If you ask San Luis Obispo County photographer Brittany App, there’s an inescapable issue facing humanity today: the water crisis.

A report App worked on with Dig Deep and the U.S. Water Alliance found that least 2 million people living in the United States without access to clean running water. If you are from a Black or Latinx community, you are twice as likely as those living in white communities to lack indoor plumbing, App said.

Native American households are 19 times more likely than white households to not have access to running water, App added.

“So, I feel like it’s all of our responsibility to solve this problem, right?” App asked The Tribune. “Water is — or if it’s not, should be — considered a human right. We can’t do life without water.”

App, a professional photographer who lives in a small community near Carrizo Plain National Monument in southeastern San Luis Obispo County, decided she’d do what she could to bring attention to the water crisis.

Her first documentary film, “Where There Once Was Water,” will be screened for U.S. audiences for the first time on Sunday as part of the San Luis Obispo International Film Festival. The film premiered at the Transitions Film Festival in Melbourne, Australia, in February. on Feb. 26.

The community-funded film highlights the often strained relationship between humans and water, and presents viable solutions to conserving and protecting that resource.

App directed, wrote and produced “Where There Once Was Water.” The film was edited by Garrett “Gar” Russell with original music by Brandon Maahs.

“I am hopeful that (the film) speaks to people,” App said. “This is my baby, and it does feel like I am sending her out into the world. I hope she does well for herself.”

Drought inspired SLO County photographer’s new documentary

The original impetus for “Where There Once Was Water” came when App spent time sailing around the world with study abroad program Semester at Sea in 2008, she said.

App saw little girls in India and African countries haul water to their homes because they didn’t have any plumbing. She learned just how detrimental lack of water access was on far-away communities.

When App returned home to California, she discovered that the same issues were happening in the richest nation on the planet: the United States.

Then, in 2014, a massive drought struck California — drying up streams, draining lakes and sparking massive wildfires.

“I remember looking across the street and seeing my neighbor power washing his boat in his driveway,” she said. “I thought, ‘Well, if I can photograph the disappearing bodies of water in our state as a photo essay, maybe that will help people realize how bad it really is.’”

About two years into that photography project, App said, she realized that it was impossible to capture disappearing groundwater through still photos.

So, App picked up her camera, switched it to video mode and embarked on what would be a five-year filmmaking journey — supported completely by community funding.

Her first Kickstarter campaign raised more than $32,000 for the “Where There Once Was Water” project.

“When I ran out of Kickstarter money, I would do another fundraiser; when I ran out of that, I would do another fundraiser,” App said. “I would not have been able to do this at all without all of the support from the community.

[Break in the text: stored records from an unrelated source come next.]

/-- Head care and the Canary (chapter 10). -/
structure Care where
  /-- nozzles by head address * 16384 + row * 8192 + column; unlisted as at reset -/
  nozzles : List (Nat × Nozzle) := []
  /-- head models by head address; unlisted as at reset -/
  heads : List (Nat × HeadModel) := []
  /-- keep-wet plans of planes 0 to 9; unlisted none -/
  plans : List (Nat × WetPlan) := []
  /-- RESIST_SCANs, in submission order (R283); reset none -/
  scans : List ScanOp := []
  /-- DROP_CHECKs, in submission order (R283); reset none -/
  gates : List GateOp := []
  /-- care operations begun, which number them in submission order (R283); reset 0 -/
  count : Nat := 0
  /-- what the gate ball of a plane shows (R260); unlisted as at reset -/
  gateBalls : List (Nat × Ball) := []
  /-- beat since which the beam of a plane has been clear, by plane (R264); unlisted 0 -/
  beamClear : List (Nat × Nat) := []
  /-- chip nodes 1 to 6, in 2^-32 °C (R276); reset 0 until BOOT ends -/
  chip : List Int := [0, 0, 0, 0, 0, 0]
  /-- the six on-die sensors as last read, 1/64 °C (R277); reset 0 until they are read -/
  sensors : List Int := [0, 0, 0, 0, 0, 0]
  /-- beat of the last CHIP_THROTTLE (R278); reset none -/
  chipAt : Option Nat := none
deriving DecidableEq, Repr

/-- A camera line stamp (R290): position signed 48.16, TB3 time in ns, the compare unit. -/
structure CamStamp where
  x : Int
  t : Nat
  unit : Nat
  /-- beat in which it was added -/
  beat : Nat
deriving DecidableEq, Repr

/-- Where a camera line lies on the print (R292, R299): λ in 1/64 line, and the panel that holds it, as its first line, its job
number, panel number and index. -/
structure CamPlace where
  lam : Int
  panel : Option (Nat × Nat × Nat × Nat)
deriving DecidableEq, Repr

/-- One line of samples: as accepted (R289), in the elastic buffer, or after stage 2. -/
structure CamLine where
  chan : Nat
  /-- frame number, and line of the frame -/
  frame : Nat
  n : Nat
  /-- reference lines of the port counted before it, which numbers the lines for stage 3 -/
  seq : Nat
  x : Int
  t : Nat
  place : Option CamPlace
  data : List Nat
  /-- its codes after unpacking (R405) -/
  raw : List Nat
  /-- samples served in tiles so far (R296) -/
  served : Nat
deriving DecidableEq, Repr

/-- A frame of a port, from its Frame Start until its record is issued (R293, R294). -/
structure CamFrame where
  no : Nat
  /-- shadowed parameters in force in it: FRAME, LINE, NR, DATUM_LO, DATUM_HI, DELTA1, DELTA2 (R307) -/
  params : List Nat
  /-- calibration, column map and plan fixed at its first reference line (R308); none before it, or where none is loaded -/
  fixed : Bool
  cal : Option (List (BitVec 8))
  map : Option (List (BitVec 8))
  plan : Option (List (BitVec 8))
  /-- per channel: long packets counted, Frame Start received, and Frame End received -/
  counts : List Nat
  started : List Bool
  ended : List Bool
  /-- accepted reference lines: line of the frame, sequence, stamp, place; newest first -/
  refs : List (Nat × Nat × CamStamp × Option CamPlace)
  /-- flags of Table 11-6 -/
  flags : Nat
  /-- the rest of the frame is discarded (R297) -/
  cut : Bool
  closed : Bool
  /-- stamps lost, untriggered lines, packets discarded in the frame -/
  lost : Nat
  untriggered : Nat
  discarded : Nat
  /-- sums of the density of channels 0 to 2 and triples of pixels summed -/
  sums : Nat × Nat × Nat
  pixels : Nat
  /-- lines of channels 1 and 2 that came before channel 0's line of their number (R291): channel, line, samples -/
  early : List (Nat × Nat × List Nat)
deriving DecidableEq, Repr

/-- One density line of an occurrence: λ in 1/64 line, the first pixel kept, and per pixel its column (17.15) and the density of the
three channels. -/
structure DenLine where
  lam : Int
  base : Nat
  cols : List Nat
  dens : List (Nat × Nat × Nat)
deriving DecidableEq, Repr

/-- An occurrence of an inspection region (R311, R312). -/
structure Occurrence where
  region : Nat
  /-- the region record as the plan gave it -/
  record : List (BitVec 8)
  /-- its first datum line -/
  start : Int
  /-- trigger pitch, unsigned 8.8 datum lines -/
  pitch : Nat
  /-- pixels of a line and the columns they span (17.15), for the resolution rule of R313 -/
  pixels : Nat
  span : Nat
  frame : Nat
  firstLi : Nat
  job : Nat
  panelNo : Nat
  stamp : Nat
  flags : Nat
  /-- frames it has lines of that still run -/
  frames : List Nat
  lines : List DenLine
  closed : Bool
deriving DecidableEq, Repr

/-- A CAPTURE under way (R405). -/
structure CaptureOp where
  ring : Nat
  n : Nat
  point : Nat
  lines : Nat
  addr : Nat
  length : Nat
  eff : Nat
  /-- its first frame, once it has begun -/
  first : Option Nat
  done : Nat
  /-- frames it has lines of, and the union of their flags -/
  frames : List Nat
  flags : Nat
  /-- beat at which it was accepted -/
  lastAt : Nat
deriving DecidableEq, Repr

So that’s been pretty radical and amazing.”

App, a Cuesta College graduate, said she “learned everything about filmmaking while I was doing it.”

She made plenty of mistakes along the way, she said, from not properly adjusting the white balance of her camera during interviews — causing subjects to turn blue, then yellow or green as the lighting changed — to figuring out the best way to ask questions to water experts.

How filmmaker captured water crisis on film

Figuring out just what she would include in “Where There Once Was Water” was another massive challenge, App said.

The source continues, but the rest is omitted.